### YOUR INSTRUCTIONS
Take the lines below beginning at the line that has "(storeRtB_bits _ _ _) _ _ s" and stopping after the line that has "[.tmcSys]) (tmcSys1_bits _", and print them exactly as they are, with no other lines.

### GIVEN RECORDS
theorem rowDecoder_bits (i : Instr) (p : GroupBlocks) (s : State) : BitsKept (rowBits i) s (rowDecoder i p s) := by
  cases i with
  | g0a => exact ((basicTuning_bits _ _ _ _ _ _ s).trans (addAfPair_bits _ _ _)).mono (by dsimp only [rowBits]; decide)
  | g0b => exact basicTuning_bits _ _ _ _ _ _ s
  | g1aEcc => exact observeEcc_bits _ s
  | g1aLc => exact observeLc_bits _ s
  | g2a => exact radioText_bits _ (storeRtA_bits _ _ _ _ _) _ _ s
  | g2b => exact radioText_bits _ (storeRtB_bits _ _ _) _ _ s
  | g3aTmcSys0 =>
    exact ((updateOda_bits _ _ _ s).trans (stageTmcSys_bits (fs := [.tmcSys]) (tmcSys0_bits _ _ _ _) _ _)).mono (by dsimp only [rowBits]; decide)
  | g3aTmcSys1 =>
    exact ((updateOda_bits _ _ _ s).trans (stageTmcSys_bits (fs := [.tmcSys]) (tmcSys1_bits _ _ _ _ _) _ _)).mono (by dsimp only [rowBits]; decide)
  | g3aTmcSysX => exact ((updateOda_bits _ _ _ s).trans (stageTmcSys_bits (fun s => BitsKept.refl [] s) _ _)).mono (by dsimp only [rowBits]; decide)
  | g3a => exact updateOda_bits _ _ _ s
  | g4a => exact observeMjd_bits _ _ s
  | g8aTi => exact tmcGate_bits (fun s => BitsKept.refl [] s) _ s
  | g8aSg => exact tmcGate_bits (publishSingle_bits _) _ s
  | g8aMg1 => exact tmcGate_bits (startMulti_bits _ _) _ s
  | g8aMg2 => exact tmcGate_bits (secondMulti_bits _ _ _) _ s
  | g8aMgn => exact tmcGate_bits (nextMulti_bits _ _ _) _ s
  | g10a => exact (((togglePtyn_bits _ s).trans (stagePtyn_bits _ _ _)).trans (publishPtyn_bits _)).mono (by dsimp only [rowBits]; decide)
  | _ => exact BitsKept.refl _ _

/-- What a GROUP row leaves alone. -/
theorem afterGroup_untouched (i : Instr) (p : GroupBlocks) (s : State) :
    Untouched (commonTouched ++ rowTouched i) s (afterGroup i p s) :=
  (((clearOutputs_untouched s).trans (commonExtractors_untouched _ _ _ _)).trans (rowDecoder_untouched i p _)).mono fun c m => by
    simp only [List.mem_append] at m ⊢
    rcases m with (m | m) | m | m
    · exact .inl ((by decide : ∀ c ∈ [Component.updMask, .readOut], c ∈ commonTouched) c m)
    · exact .inl ((by decide : ∀ c ∈ [Component.pi, .newPi, .pty, .newPty, .tp, .rdsGroup, .stats, .validFields, .updMask],
        c ∈ commonTouched) c m)
    · exact .inr m
    · exact .inl ((by decide : ∀ c ∈ [Component.validFields, .updMask], c ∈ commonTouched) c m)

/-- The bits a GROUP row leaves alone. -/
theorem afterGroup_bits (i : Instr) (p : GroupBlocks) (s : State) : OtherBitsKept (commonBits ++ rowBits i) s (afterGroup i p s) :=
  fun k hk =>
    have h := (commonExtractors_bits (Group.ofBlocks p) (p.b.getLsbD 10) (p.b.extractLsb' 5 5) s.clearOutputs).trans
      (rowDecoder_bits i p _) k hk
    ⟨h.1, h.2.trans (by simp [State.clearOutputs])⟩

/-- The frame of a GROUP row. -/
theorem afterGroup_frame (i : Instr) (p : GroupBlocks) (s : State) : GroupFrame (rowTouched i) (rowBits i) s (afterGroup i p s) :=
  ⟨afterGroup_untouched i p s, afterGroup_bits i p s⟩

end Sys2Proof.Machine
end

### ANSWER TO THE EXERCISE
  | g2b => exact radioText_bits _ (storeRtB_bits _ _ _) _ _ s
  | g3aTmcSys0 =>
    exact ((updateOda_bits _ _ _ s).trans (stageTmcSys_bits (fs := [.tmcSys]) (tmcSys0_bits _ _ _ _) _ _)).mono (by dsimp only [rowBits]; decide)
  | g3aTmcSys1 =>
    exact ((updateOda_bits _ _ _ s).trans (stageTmcSys_bits (fs := [.tmcSys]) (tmcSys1_bits _ _ _ _ _) _ _)).mono (by dsimp only [rowBits]; decide)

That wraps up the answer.